***** STORED DATA *****

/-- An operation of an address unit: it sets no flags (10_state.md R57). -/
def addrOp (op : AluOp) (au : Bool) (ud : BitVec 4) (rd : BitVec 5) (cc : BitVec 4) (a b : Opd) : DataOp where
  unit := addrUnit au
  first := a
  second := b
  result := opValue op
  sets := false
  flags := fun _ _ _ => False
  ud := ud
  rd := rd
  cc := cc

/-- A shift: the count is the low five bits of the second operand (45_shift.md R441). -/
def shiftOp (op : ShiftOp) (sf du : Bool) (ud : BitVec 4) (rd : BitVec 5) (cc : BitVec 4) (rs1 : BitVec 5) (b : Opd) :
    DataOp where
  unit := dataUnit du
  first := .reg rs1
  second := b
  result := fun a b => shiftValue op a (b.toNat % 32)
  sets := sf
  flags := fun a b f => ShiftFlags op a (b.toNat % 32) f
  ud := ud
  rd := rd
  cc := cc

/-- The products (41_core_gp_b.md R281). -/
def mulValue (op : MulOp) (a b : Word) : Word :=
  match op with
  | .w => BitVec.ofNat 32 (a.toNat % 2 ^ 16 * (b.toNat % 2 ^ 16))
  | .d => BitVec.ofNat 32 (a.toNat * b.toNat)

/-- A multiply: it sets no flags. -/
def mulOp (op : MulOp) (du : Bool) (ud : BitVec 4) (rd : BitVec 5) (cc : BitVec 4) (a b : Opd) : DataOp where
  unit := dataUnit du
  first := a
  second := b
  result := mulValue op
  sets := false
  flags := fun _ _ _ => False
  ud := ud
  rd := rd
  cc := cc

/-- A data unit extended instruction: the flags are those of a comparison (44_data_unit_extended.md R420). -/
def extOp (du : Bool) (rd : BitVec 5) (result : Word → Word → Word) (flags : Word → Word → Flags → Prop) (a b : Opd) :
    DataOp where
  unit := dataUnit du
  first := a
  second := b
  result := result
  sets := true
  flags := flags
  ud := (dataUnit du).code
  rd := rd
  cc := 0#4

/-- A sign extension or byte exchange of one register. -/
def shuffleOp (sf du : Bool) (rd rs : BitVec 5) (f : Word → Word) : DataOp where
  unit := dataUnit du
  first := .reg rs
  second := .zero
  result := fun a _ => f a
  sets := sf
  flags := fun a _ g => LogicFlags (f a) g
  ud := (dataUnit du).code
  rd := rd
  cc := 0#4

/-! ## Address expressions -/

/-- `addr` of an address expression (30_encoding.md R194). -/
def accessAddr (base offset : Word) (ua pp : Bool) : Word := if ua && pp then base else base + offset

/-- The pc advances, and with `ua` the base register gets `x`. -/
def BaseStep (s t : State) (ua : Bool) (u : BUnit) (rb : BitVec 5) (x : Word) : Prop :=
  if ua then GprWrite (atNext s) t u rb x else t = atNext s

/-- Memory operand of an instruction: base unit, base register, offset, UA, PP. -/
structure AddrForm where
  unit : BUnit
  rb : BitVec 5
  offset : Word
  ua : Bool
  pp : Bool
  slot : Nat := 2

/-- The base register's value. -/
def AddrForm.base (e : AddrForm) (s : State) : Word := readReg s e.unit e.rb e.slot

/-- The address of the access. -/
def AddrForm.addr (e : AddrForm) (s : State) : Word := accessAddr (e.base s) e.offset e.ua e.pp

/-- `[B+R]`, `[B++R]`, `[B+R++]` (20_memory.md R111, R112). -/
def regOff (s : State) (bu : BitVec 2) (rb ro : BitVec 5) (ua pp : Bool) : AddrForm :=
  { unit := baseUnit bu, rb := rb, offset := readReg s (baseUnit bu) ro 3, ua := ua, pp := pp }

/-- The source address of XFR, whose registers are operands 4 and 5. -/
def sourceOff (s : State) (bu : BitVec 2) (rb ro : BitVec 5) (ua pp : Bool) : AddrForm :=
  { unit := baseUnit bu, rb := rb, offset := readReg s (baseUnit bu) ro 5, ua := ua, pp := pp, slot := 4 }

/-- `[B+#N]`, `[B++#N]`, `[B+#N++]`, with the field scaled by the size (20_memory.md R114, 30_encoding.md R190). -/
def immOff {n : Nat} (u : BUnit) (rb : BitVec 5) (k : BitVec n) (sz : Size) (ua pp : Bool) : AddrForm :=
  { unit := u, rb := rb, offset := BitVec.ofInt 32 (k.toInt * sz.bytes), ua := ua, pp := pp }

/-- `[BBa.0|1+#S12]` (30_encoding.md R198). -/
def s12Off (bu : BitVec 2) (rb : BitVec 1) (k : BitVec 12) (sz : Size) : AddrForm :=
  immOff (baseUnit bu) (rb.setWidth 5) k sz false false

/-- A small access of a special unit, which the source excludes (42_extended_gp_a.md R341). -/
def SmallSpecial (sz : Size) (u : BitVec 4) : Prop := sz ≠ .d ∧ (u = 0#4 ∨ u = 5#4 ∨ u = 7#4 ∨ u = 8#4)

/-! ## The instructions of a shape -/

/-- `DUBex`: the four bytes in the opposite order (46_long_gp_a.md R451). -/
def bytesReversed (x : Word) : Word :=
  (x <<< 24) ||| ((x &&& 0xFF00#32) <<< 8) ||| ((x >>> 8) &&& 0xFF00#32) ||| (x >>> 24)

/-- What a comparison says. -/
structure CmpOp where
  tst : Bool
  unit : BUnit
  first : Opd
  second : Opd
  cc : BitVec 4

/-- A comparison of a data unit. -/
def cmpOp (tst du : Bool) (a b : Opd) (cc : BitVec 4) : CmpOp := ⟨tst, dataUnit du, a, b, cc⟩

*****
***** STORED DATA *****

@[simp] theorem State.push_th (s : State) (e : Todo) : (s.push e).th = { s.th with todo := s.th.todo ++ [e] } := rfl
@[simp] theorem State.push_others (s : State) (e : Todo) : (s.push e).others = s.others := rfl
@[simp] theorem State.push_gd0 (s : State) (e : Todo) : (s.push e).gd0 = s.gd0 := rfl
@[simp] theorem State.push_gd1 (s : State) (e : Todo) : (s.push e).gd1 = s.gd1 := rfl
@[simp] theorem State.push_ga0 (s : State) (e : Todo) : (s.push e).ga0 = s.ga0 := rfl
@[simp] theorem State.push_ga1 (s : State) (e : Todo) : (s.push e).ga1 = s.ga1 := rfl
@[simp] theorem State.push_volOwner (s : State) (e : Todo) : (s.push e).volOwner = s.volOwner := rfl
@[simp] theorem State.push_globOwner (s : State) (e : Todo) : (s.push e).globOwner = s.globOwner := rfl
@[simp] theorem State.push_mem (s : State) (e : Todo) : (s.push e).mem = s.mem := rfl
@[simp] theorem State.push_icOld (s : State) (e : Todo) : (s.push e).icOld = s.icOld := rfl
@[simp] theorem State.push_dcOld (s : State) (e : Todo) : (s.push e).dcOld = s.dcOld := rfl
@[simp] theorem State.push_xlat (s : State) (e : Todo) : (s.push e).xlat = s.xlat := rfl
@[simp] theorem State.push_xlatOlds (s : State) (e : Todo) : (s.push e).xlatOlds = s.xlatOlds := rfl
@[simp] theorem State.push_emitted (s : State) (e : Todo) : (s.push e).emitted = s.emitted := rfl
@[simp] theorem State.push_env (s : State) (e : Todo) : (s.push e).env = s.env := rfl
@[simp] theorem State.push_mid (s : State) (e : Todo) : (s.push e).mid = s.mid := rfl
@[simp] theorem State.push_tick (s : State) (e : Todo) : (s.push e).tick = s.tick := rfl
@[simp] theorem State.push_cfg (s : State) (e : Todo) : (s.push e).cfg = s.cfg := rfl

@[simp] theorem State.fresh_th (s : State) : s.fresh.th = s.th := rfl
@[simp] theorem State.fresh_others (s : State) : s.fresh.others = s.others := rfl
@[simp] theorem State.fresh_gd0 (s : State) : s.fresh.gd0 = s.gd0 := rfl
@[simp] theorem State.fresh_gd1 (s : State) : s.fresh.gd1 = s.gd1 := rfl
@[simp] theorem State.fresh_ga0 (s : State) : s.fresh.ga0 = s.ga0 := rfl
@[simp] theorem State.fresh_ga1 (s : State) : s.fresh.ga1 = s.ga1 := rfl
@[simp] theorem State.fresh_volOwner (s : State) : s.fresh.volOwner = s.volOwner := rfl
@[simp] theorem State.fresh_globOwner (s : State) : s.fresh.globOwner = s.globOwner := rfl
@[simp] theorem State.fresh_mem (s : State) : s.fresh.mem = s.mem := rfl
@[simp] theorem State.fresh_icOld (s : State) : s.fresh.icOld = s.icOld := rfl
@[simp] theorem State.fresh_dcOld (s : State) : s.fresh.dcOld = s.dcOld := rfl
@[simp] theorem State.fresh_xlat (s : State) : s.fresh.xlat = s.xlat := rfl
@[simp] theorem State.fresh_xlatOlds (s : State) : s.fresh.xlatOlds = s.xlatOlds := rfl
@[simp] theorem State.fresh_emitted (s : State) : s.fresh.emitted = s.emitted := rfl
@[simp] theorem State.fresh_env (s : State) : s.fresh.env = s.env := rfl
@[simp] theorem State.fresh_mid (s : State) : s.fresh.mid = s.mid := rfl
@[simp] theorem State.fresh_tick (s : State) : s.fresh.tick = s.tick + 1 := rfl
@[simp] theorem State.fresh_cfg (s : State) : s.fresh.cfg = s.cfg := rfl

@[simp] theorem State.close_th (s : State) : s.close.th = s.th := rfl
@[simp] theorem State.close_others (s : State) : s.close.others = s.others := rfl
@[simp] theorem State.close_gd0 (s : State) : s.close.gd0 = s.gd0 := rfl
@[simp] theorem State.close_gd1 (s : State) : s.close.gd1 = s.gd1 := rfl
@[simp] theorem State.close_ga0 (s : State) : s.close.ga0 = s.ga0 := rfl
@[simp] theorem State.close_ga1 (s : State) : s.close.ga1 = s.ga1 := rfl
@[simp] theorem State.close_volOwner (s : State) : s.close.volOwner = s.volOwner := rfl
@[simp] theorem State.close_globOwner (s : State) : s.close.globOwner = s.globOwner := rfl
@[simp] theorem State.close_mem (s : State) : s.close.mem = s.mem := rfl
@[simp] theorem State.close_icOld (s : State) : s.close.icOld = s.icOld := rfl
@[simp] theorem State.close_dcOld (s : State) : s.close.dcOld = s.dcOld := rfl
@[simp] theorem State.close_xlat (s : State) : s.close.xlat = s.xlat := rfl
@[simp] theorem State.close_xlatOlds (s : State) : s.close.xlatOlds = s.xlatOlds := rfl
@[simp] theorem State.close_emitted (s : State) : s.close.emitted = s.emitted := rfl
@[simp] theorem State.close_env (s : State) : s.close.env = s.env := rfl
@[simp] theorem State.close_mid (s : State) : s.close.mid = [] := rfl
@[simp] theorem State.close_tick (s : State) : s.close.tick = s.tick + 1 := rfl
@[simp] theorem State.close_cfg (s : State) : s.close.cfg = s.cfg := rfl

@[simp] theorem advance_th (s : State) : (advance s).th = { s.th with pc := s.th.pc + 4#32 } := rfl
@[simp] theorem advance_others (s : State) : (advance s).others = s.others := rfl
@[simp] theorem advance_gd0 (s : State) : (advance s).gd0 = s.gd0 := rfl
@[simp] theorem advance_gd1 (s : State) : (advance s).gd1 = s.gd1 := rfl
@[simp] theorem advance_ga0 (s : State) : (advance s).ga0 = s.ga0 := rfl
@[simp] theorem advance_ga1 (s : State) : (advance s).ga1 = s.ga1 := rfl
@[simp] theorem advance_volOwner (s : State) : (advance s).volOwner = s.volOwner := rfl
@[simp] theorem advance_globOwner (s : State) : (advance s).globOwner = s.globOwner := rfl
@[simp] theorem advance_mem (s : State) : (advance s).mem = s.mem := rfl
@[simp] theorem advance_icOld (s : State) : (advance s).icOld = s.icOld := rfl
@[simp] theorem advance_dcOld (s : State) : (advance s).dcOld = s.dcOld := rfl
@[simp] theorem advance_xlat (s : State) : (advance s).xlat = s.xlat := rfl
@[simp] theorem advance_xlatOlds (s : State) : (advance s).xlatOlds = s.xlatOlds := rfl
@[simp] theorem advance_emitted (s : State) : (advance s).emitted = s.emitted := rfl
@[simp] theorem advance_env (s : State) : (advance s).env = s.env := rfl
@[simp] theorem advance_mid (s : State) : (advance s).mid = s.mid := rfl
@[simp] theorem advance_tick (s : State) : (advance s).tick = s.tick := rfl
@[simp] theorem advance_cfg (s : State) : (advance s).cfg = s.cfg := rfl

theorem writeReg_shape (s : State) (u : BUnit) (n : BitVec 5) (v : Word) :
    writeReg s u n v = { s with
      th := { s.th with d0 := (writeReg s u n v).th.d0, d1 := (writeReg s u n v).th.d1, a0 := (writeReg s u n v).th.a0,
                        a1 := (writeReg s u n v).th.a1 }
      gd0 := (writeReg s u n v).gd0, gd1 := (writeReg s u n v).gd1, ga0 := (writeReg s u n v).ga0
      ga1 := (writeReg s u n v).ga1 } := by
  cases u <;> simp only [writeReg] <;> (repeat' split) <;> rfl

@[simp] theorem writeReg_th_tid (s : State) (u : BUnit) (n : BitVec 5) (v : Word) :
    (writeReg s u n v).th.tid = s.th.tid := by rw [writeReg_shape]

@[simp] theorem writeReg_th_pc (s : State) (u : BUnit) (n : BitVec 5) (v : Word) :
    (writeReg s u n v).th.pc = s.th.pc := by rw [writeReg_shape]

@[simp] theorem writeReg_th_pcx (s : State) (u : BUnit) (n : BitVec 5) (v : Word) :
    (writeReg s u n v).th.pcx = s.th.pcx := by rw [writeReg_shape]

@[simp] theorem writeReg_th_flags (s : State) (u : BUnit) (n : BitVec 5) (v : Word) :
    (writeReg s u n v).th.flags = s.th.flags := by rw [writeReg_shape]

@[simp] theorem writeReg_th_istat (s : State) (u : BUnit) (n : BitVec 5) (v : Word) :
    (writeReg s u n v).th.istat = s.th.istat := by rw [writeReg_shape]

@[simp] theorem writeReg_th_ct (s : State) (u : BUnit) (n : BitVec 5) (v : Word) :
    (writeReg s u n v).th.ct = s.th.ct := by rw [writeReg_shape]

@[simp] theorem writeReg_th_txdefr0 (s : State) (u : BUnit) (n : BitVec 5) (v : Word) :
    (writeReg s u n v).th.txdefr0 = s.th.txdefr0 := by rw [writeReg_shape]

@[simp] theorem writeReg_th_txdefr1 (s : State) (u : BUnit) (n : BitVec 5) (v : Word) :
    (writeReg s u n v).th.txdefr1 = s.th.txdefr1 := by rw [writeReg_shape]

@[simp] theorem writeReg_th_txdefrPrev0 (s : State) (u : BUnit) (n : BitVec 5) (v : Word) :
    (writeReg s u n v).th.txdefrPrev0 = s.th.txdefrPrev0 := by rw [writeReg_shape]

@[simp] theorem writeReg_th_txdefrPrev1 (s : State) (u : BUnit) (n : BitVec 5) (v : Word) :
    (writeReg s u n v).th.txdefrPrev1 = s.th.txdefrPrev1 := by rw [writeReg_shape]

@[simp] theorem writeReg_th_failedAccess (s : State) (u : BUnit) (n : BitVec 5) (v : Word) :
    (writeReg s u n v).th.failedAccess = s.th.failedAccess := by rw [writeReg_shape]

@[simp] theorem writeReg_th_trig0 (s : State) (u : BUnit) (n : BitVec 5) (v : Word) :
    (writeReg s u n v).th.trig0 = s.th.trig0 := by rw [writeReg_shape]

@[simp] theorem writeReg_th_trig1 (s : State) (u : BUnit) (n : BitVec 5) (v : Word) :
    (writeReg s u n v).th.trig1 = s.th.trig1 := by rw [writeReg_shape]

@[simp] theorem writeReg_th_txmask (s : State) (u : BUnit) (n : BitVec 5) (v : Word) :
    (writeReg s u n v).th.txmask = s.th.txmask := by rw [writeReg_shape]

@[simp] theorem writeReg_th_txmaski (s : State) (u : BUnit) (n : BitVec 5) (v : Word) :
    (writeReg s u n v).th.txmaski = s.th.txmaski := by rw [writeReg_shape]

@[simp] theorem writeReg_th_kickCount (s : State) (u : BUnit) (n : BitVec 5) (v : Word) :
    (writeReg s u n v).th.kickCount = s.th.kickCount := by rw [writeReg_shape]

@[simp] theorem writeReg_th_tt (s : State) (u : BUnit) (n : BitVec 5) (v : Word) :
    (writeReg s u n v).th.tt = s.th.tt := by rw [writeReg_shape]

*****

_WHAT TO DO_
A single number is the whole answer here: the number of lines in the data containing "xlatOlds".

_OUTPUT BELOW_
4